++++ The records ++++

-- ==== Sys2Proof/Machine/State.lean ====
section
/-! DEFINITION. The state of the part, block by block as the block overview of 00_scope.md lists them, and its value after power-on reset. Fields that the manual does not name are marked "model" with their assumption. -/

namespace Sys2Proof.Machine

/-! ### Named values -/

/-- Lane health (01, section 1.1). -/
inductive Health where
  | normal | degraded | mute
  deriving DecidableEq, Repr

/-- The class of a closed interval (R11). -/
inductive IntervalClass where
  | quiet | degraded | errored | clean
  deriving DecidableEq, Repr

/-- The FCS policy and the LENGTH policy (R5, R31). -/
inductive MarkPolicy where
  | drop | forwardMarked
  deriving DecidableEq, Repr

/-- The default action (R26). -/
inductive DefaultAction where
  | forward | discard
  deriving DecidableEq, Repr

/-- The RANGE policy (R81). -/
inductive RangePolicy where
  | drop | mark
  deriving DecidableEq, Repr

/-- A filter's action (02, section 2.2). -/
inductive FilterAction where
  | binReport | binReportAndForward | forward | discard
  deriving DecidableEq, Repr

/-- Byte order of a field (02, section 2.5). -/
inductive ByteOrder where
  | big | little
  deriving DecidableEq, Repr

/-- Measure kind (02, section 2.5). -/
inductive MeasureKind where
  | tofUs | distMm
  deriving DecidableEq, Repr

/-- Why a record is forwarded marked (09, section 9.4). -/
inductive Mark where
  | none | fcsBad | length
  deriving DecidableEq, Repr

/-- Admin state of a slot (R51). -/
inductive Admin where
  | free | active | suspended
  deriving DecidableEq, Repr

/-- Fill band (chapter 6). -/
inductive Band where
  | low | near | full
  deriving DecidableEq, Repr

/-- Reporting state (R117). -/
inductive Liveness where
  | awaiting | reporting | late | silent | recovering
  deriving DecidableEq, Repr

/-- Identity state (R64, R65). -/
inductive Identity where
  | matched | mismatched
  deriving DecidableEq, Repr

/-- Sensor state (R133). -/
inductive SensorState where
  | normal | suspect
  deriving DecidableEq, Repr

/-- Cause of a wanted re-measure (R132). -/
inductive Trigger where
  | rise | range | pending
  deriving DecidableEq, Repr

/-- State of a re-measure entry (R135). -/
inductive EntryState where
  | waiting | due
  deriving DecidableEq, Repr

/-- Response status (10, section 10.2). -/
inductive Status where
  | ok | clamped | badCommand | badLength | badParam | notFound | exists | noSlot | directoryFull | wrongState
  deriving DecidableEq, Repr

/-- Cause of a COLLECTED notice (R85). -/
inductive CollectCause where
  | visit | drop
  deriving DecidableEq, Repr

/-- Cause of a LIVENESS notice (R122). -/
inductive LivenessCause where
  | visit | arrival
  deriving DecidableEq, Repr

/-- Condition of an EVENT notice (R70). -/
inductive SensorEvent where
  | lid | tilt | shatter | heat | restart
  deriving DecidableEq, Repr

/-- Change of an EVENT notice (R70). -/
inductive EventChange where
  | set | cleared | occurred
  deriving DecidableEq, Repr

/-! ### Lane Receivers -/

/-- An entry of a lane FIFO (01, section 1.1). -/
structure LaneFrame where
  bytes : List Byte
  rssi : Int
  arrival : Word32
  deriving DecidableEq, Repr

/-- One Lane Receiver (01, section 1.1). -/
structure LaneState where
  fifo : List LaneFrame
  health : Health
  quietRun : Nat
  degradedRun : Nat
  cleanRun : Nat
  frameTally : Nat
  errorTally : Nat
  /-- Model: an interval end announced by R183 waits for the lane's own event (assumption 4). -/
  announced : Bool
  deriving DecidableEq, Repr

/-! ### Frame Classifier -/

/-- A filter of the Pattern Filter Table (02, section 2.2); position i of the mask is bit i (R189). -/
structure Filter where
  enable : Bool
  offset : Nat
  mask : Word16
  signature : Word16
  lastCheck : Bool
  lastValue : Byte
  cascade : Bool
  action : FilterAction
  layout : Index16
  deriving DecidableEq, Repr

/-- A descriptor of the Layout Table (02, section 2.5). -/
structure Layout where
  idOffset : Nat
  idOrder : ByteOrder
  seqOffset : Nat
  seqOrder : ByteOrder
  measureOffset : Nat
  measureOrder : ByteOrder
  kind : MeasureKind
  temperature : Option Nat
  flags : Option Nat
  lid : Option Nat
  tilt : Option Nat
  restart : Option Nat
  shatter : Option Nat
  deriving DecidableEq, Repr

/-- The Frame Classifier. -/
structure Classifier where
  pointer : Lane
  filters : Vector Filter 16
  layouts : Vector Layout 16
  deriving DecidableEq, Repr

/-! ### Copy Merger -/

/-- An entry of the Recent Copy Set (03, section 3.1). -/
structure CopyEntry where
  identifier : Word32
  sequence : Word16
  expiry : Word32
  deriving DecidableEq, Repr

/-! ### Bin Processor -/

/-- A way of the Bin Directory (04, section 4.1). -/
structure DirWay where
  valid : Bool
  identifier : Word32
  slot : Slot
  deriving DecidableEq, Repr

/-- The ring of stored fills (05, section 5.8). -/
structure Ring where
  cells : Vector Nat 16
  head : Index16
  occupancy : Nat
  deriving DecidableEq, Repr

/-- The ten per-bin counters (04, section 4.2). -/
structure BinCounters where
  received : Nat
  applied : Nat
  merged : Nat
  missedByGap : Nat
  repeats : Nat
  stale : Nat
  mismatches : Nat
  rejected : Nat
  marked : Nat
  collections : Nat
  deriving DecidableEq, Repr
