@[simp] theorem State.notify_lanes (s : State) (n : Notice) : (s.notify n).lanes = s.lanes := by unfold State.notify; split <;> rfl
@[simp] theorem State.notify_classifier (s : State) (n : Notice) : (s.notify n).classifier = s.classifier := by unfold State.notify; split <;> rfl
@[simp] theorem State.notify_copies (s : State) (n : Notice) : (s.notify n).copies = s.copies := by unfold State.notify; split <;> rfl
@[simp] theorem State.notify_bins (s : State) (n : Notice) : (s.notify n).bins = s.bins := by unfold State.notify; split <;> rfl
@[simp] theorem State.notify_stores (s : State) (n : Notice) : (s.notify n).stores = s.stores := by unfold State.notify; split <;> rfl
@[simp] theorem State.notify_visits (s : State) (n : Notice) : (s.notify n).visits = s.visits := by unfold State.notify; split <;> rfl
@[simp] theorem State.notify_sweep (s : State) (n : Notice) : (s.notify n).sweep = s.sweep := by unfold State.notify; split <;> rfl
@[simp] theorem State.notify_downlink (s : State) (n : Notice) : (s.notify n).downlink = s.downlink := by unfold State.notify; split <;> rfl
@[simp] theorem State.notify_egress (s : State) (n : Notice) : (s.notify n).egress = s.egress := by unfold State.notify; split <;> rfl
@[simp] theorem State.notify_mgmt (s : State) (n : Notice) : (s.notify n).mgmt = s.mgmt := by unfold State.notify; split <;> rfl
@[simp] theorem State.notify_pending (s : State) (n : Notice) : (s.notify n).pending = s.pending := by unfold State.notify; split <;> rfl
@[simp] theorem State.record_notify (s : State) (n : Notice) (i : Slot) : (s.notify n).record i = s.record i := by simp [State.record]
@[simp] theorem State.notify_laneCounters (s : State) (n : Notice) : (s.notify n).stats.laneCounters = s.stats.laneCounters := by unfold State.notify; split <;> rfl
@[simp] theorem State.notify_timer (s : State) (n : Notice) : (s.notify n).stats.timer = s.stats.timer := by unfold State.notify; split <;> rfl
@[simp] theorem State.notify_intervalCount (s : State) (n : Notice) : (s.notify n).stats.intervalCount = s.stats.intervalCount := by unfold State.notify; split <;> rfl
@[simp] theorem State.notify_lastEnd (s : State) (n : Notice) : (s.notify n).stats.lastEnd = s.stats.lastEnd := by unfold State.notify; split <;> rfl
@[simp] theorem State.notify_snapshots (s : State) (n : Notice) : (s.notify n).stats.snapshots = s.stats.snapshots := by unfold State.notify; split <;> rfl
@[simp] theorem State.notifySlot_lanes (s : State) (i : Slot) (b : NoticeBody) : (s.notifySlot i b).lanes = s.lanes := by simp [State.notifySlot]
@[simp] theorem State.notifySlot_classifier (s : State) (i : Slot) (b : NoticeBody) : (s.notifySlot i b).classifier = s.classifier := by simp [State.notifySlot]
@[simp] theorem State.notifySlot_copies (s : State) (i : Slot) (b : NoticeBody) : (s.notifySlot i b).copies = s.copies := by simp [State.notifySlot]
@[simp] theorem State.notifySlot_bins (s : State) (i : Slot) (b : NoticeBody) : (s.notifySlot i b).bins = s.bins := by simp [State.notifySlot]
@[simp] theorem State.notifySlot_stores (s : State) (i : Slot) (b : NoticeBody) : (s.notifySlot i b).stores = s.stores := by simp [State.notifySlot]
@[simp] theorem State.notifySlot_visits (s : State) (i : Slot) (b : NoticeBody) : (s.notifySlot i b).visits = s.visits := by simp [State.notifySlot]
@[simp] theorem State.notifySlot_sweep (s : State) (i : Slot) (b : NoticeBody) : (s.notifySlot i b).sweep = s.sweep := by simp [State.notifySlot]
@[simp] theorem State.notifySlot_downlink (s : State) (i : Slot) (b : NoticeBody) : (s.notifySlot i b).downlink = s.downlink := by simp [State.notifySlot]
@[simp] theorem State.notifySlot_egress (s : State) (i : Slot) (b : NoticeBody) : (s.notifySlot i b).egress = s.egress := by simp [State.notifySlot]
@[simp] theorem State.notifySlot_mgmt (s : State) (i : Slot) (b : NoticeBody) : (s.notifySlot i b).mgmt = s.mgmt := by simp [State.notifySlot]
@[simp] theorem State.notifySlot_pending (s : State) (i : Slot) (b : NoticeBody) : (s.notifySlot i b).pending = s.pending := by simp [State.notifySlot]
@[simp] theorem State.record_notifySlot (s : State) (i j : Slot) (b : NoticeBody) : (s.notifySlot i b).record j = s.record j := by simp [State.notifySlot]

/-- The Notice Queue keeps to its places. -/
theorem State.notify_length_le (s : State) (n : Notice) (h : s.notices.queue.length ≤ Config.noticeQueueSize) :
    (s.notify n).notices.queue.length ≤ Config.noticeQueueSize := by
  rcases s.notify_cases n with ⟨hlt, e⟩ | ⟨_, e⟩ <;> rw [e]
  · simpa using hlt
  · exact h

/-! ### Forwarded records -/

/-- A forwarded record joins the tail, or is dropped and counted (R155). -/
theorem State.forwardJoin_cases (s : State) (r : ForwardRecord) :
    (s.egress.forward.length < Config.forwardFifoDepth ∧
      s.forwardJoin r = { s with egress := { s.egress with forward := s.egress.forward ++ [r] } }) ∨
    (Config.forwardFifoDepth ≤ s.egress.forward.length ∧
      s.forwardJoin r = s.modCounters fun c => { c with forwardDrops := inc32 c.forwardDrops }) := by
  unfold State.forwardJoin
  split
  · exact .inl ⟨‹_›, rfl⟩
  · exact .inr ⟨Nat.le_of_not_lt ‹_›, rfl⟩
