-- ==== Sys2Proof/Tests/Slice0.lean ====
section
/-! SUPPORT. The model's own tests, on values that the manual works out, and for each statement that has hypotheses a concrete state and operands that meet them, at the edges of their ranges. -/

namespace Sys2Proof.Tests

open Sys2Proof.Machine Sys2Proof.Safety

-- One theorem at a time: in parallel these kernel evaluations ask for more threads than the memory limit allows.
set_option Elab.async false

/-! ### Helpers -/

/-- What a reading of the next state gives after one command. -/
def after {α : Type} (c : Instr) (s : State) (f : State → α) : Option α :=
  match exec c s with
  | .next t => some (f t)
  | _ => none

/-- A state with one request waiting. -/
def ask (code : Byte) (params : List Byte) (s : State) : State :=
  { s with mgmt := { s.mgmt with requests := [{ tag := 7, code := code, params := params }] } }

/-- The part in RUNNING. -/
def run (s : State) : State := { s with mgmt := { s.mgmt with running := true }, sweep := { s.sweep with timer := some 0 } }

/-- A state with frames waiting on a lane. -/
def waiting (l : Lane) (q : List LaneFrame) (s : State) : State := s.modLane l fun x => { x with fifo := q }

/-- Changed parameters. -/
def params (f : Params → Params) (s : State) : State := { s with mgmt := { s.mgmt with params := f s.mgmt.params } }

/-- The state reset, with its name shortened. -/
abbrev base : State := State.reset

/-- The only response given: its status code, then its result bytes as numbers. -/
def answer (s : State) : List (Nat × List Nat) := s.egress.responses.map fun r => (r.status.code, r.results.map BitVec.toNat)

/-! ### Well-formedness: the check refuses ill-formed terms -/

theorem test_wellFormed_refuses_identifier_zero : (Instr.copyExpiry 0 5).wellFormed = false := by decide
theorem test_wellFormed_refuses_identifier_ones : (Instr.copyExpiry 0xFFFFFFFF 5).wellFormed = false := by decide
theorem test_wellFormed_admits_identifier_one : (Instr.copyExpiry 1 0).wellFormed = true := by decide

/-! ### No word of the table spells a command -/

theorem test_decode_spells_none : decodeTableWord 8 0 = none ∧ base.withFetchWord 8 0 = base := ⟨rfl, rfl⟩

/-! ### Numbers and bytes (00_scope.md, 12) -/

/-- A CRC worked by hand: one byte 00 leaves the register at E1F0 hex (sixteen ones, shifted eight times with the generator). -/
theorem test_crc_of_one_zero : crc [0x00] = 0xE1F0 := by decide
theorem test_time_wraps : atOrAfter 0 0xFFFFFFFF = true ∧ atOrAfter 0xFFFFFFFF 0 = false ∧ atOrAfter 0x80000000 0 = false := by decide
theorem test_pack_signed : packInt16 (-97) = [0xFF, 0x9F] := by decide
/-- 4.1: identifier 004A217C hex has row 1502. -/
theorem test_directory_row : dirRow 0x004A217C = 1502 := by decide

/-! ### The worked cases of 2.8 -/

/-- Chain 4-5 of 2.8 selects positions 0 to 19. -/
theorem test_chain_positions : chainPositions [{ Filter.initial with mask := 0xFFFF }, { Filter.initial with mask := 0x000F, offset := 9 }] 0 =
    List.range 20 := by decide

/-- Layout 4 of 2.8, and the frame that it decodes, its temperature byte as given. -/
def layout4 : Layout :=
  { Layout.initial with
    idOffset := 3, seqOffset := 7, seqOrder := .little, measureOffset := 9, measureOrder := .little, kind := .tofUs, temperature := some 11,
    flags := some 12, lid := some 0, tilt := some 1, restart := some 7 }
def frame17 (temperature : Byte) : LaneFrame :=
  { bytes := [0, 0, 0, 0x00, 0x4A, 0x21, 0x7C, 0x2C, 0x01, 0x88, 0x13, temperature, 0x81, 0, 0, 0, 0], rssi := -97, arrival := 482115 }
theorem test_decoded_sample : layout4.minLength = 15 ∧ layout4.sample 1 (frame17 0x14) 2 =
    { lane := 1, rssi := -97, arrival := 482115, filter := 2, identifier := 0x004A217C, sequence := 300, kind := .tofUs, raw := 5000,
      temperature := some 20, lid := some true, tilt := some false, restart := some true, shatter := none } := by decide
theorem test_decoded_below_zero : (layout4.sample 1 (frame17 0xF6) 2).temperature = some (-10) := by decide

/-! ### The worked cases of 5.9 -/

theorem test_distance_cases : distanceOf .tofUs 5000 (some 20) = 858 ∧ distanceOf .tofUs 2400 (some (-55)) = 369 ∧
    distanceOf .tofUs 2400 none = 412 ∧ distanceOf .tofUs 65535 (some 110) = 12527 := by decide
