/-- `RES 2,E` (R332). -/
def execRes2E (s : State) : Result := .next (resOpd 2 (.reg .e) s)

/-- `RES 2,H` (R332). -/
def execRes2H (s : State) : Result := .next (resOpd 2 (.reg .h) s)

/-- `RES 2,L` (R332). -/
def execRes2L (s : State) : Result := .next (resOpd 2 (.reg .l) s)

/-- `RES 2,A` (R332). -/
def execRes2A (s : State) : Result := .next (resOpd 2 (.reg .a) s)

/-- `RES 3,B` (R332). -/
def execRes3B (s : State) : Result := .next (resOpd 3 (.reg .b) s)

/-- `RES 3,C` (R332). -/
def execRes3C (s : State) : Result := .next (resOpd 3 (.reg .c) s)

/-- `RES 3,D` (R332). -/
def execRes3D (s : State) : Result := .next (resOpd 3 (.reg .d) s)

/-- `RES 3,E` (R332). -/
def execRes3E (s : State) : Result := .next (resOpd 3 (.reg .e) s)

/-- `RES 3,H` (R332). -/
def execRes3H (s : State) : Result := .next (resOpd 3 (.reg .h) s)

/-- `RES 3,L` (R332). -/
def execRes3L (s : State) : Result := .next (resOpd 3 (.reg .l) s)

/-- `RES 3,A` (R332). -/
def execRes3A (s : State) : Result := .next (resOpd 3 (.reg .a) s)

/-- `RES 4,B` (R332). -/
def execRes4B (s : State) : Result := .next (resOpd 4 (.reg .b) s)

/-- `RES 4,C` (R332). -/
def execRes4C (s : State) : Result := .next (resOpd 4 (.reg .c) s)

/-- `RES 4,D` (R332). -/
def execRes4D (s : State) : Result := .next (resOpd 4 (.reg .d) s)

/-- `RES 4,E` (R332). -/
def execRes4E (s : State) : Result := .next (resOpd 4 (.reg .e) s)

/-- `RES 4,H` (R332). -/
def execRes4H (s : State) : Result := .next (resOpd 4 (.reg .h) s)

/-- `RES 4,L` (R332). -/
def execRes4L (s : State) : Result := .next (resOpd 4 (.reg .l) s)

/-- `RES 4,A` (R332). -/
def execRes4A (s : State) : Result := .next (resOpd 4 (.reg .a) s)

/-- `RES 5,B` (R332). -/
def execRes5B (s : State) : Result := .next (resOpd 5 (.reg .b) s)

/-- `RES 5,C` (R332). -/
def execRes5C (s : State) : Result := .next (resOpd 5 (.reg .c) s)

/-- `RES 5,D` (R332). -/
def execRes5D (s : State) : Result := .next (resOpd 5 (.reg .d) s)

/-- `RES 5,E` (R332). -/
def execRes5E (s : State) : Result := .next (resOpd 5 (.reg .e) s)

/-- `RES 5,H` (R332). -/
def execRes5H (s : State) : Result := .next (resOpd 5 (.reg .h) s)

/-- `RES 5,L` (R332). -/
def execRes5L (s : State) : Result := .next (resOpd 5 (.reg .l) s)

/-- `RES 5,A` (R332). -/
def execRes5A (s : State) : Result := .next (resOpd 5 (.reg .a) s)

/-- `RES 6,B` (R332). -/
def execRes6B (s : State) : Result := .next (resOpd 6 (.reg .b) s)

/-- `RES 6,C` (R332). -/
def execRes6C (s : State) : Result := .next (resOpd 6 (.reg .c) s)

/-- `RES 6,D` (R332). -/
def execRes6D (s : State) : Result := .next (resOpd 6 (.reg .d) s)

/-- `RES 6,E` (R332). -/
def execRes6E (s : State) : Result := .next (resOpd 6 (.reg .e) s)

/-- `RES 6,H` (R332). -/
def execRes6H (s : State) : Result := .next (resOpd 6 (.reg .h) s)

++++

What the task asks - From the material above, copy exactly the lines between the line holding "s.downlink := by unfold State.notify; split <;> rfl" and the line holding "s.mgmt := by unfold State.notify; split <;> rfl", inclusive, and only those.

Task answer -
@[simp] theorem State.notify_downlink (s : State) (n : Notice) : (s.notify n).downlink = s.downlink := by unfold State.notify; split <;> rfl
@[simp] theorem State.notify_egress (s : State) (n : Notice) : (s.notify n).egress = s.egress := by unfold State.notify; split <;> rfl
@[simp] theorem State.notify_mgmt (s : State) (n : Notice) : (s.notify n).mgmt = s.mgmt := by unfold State.notify; split <;> rfl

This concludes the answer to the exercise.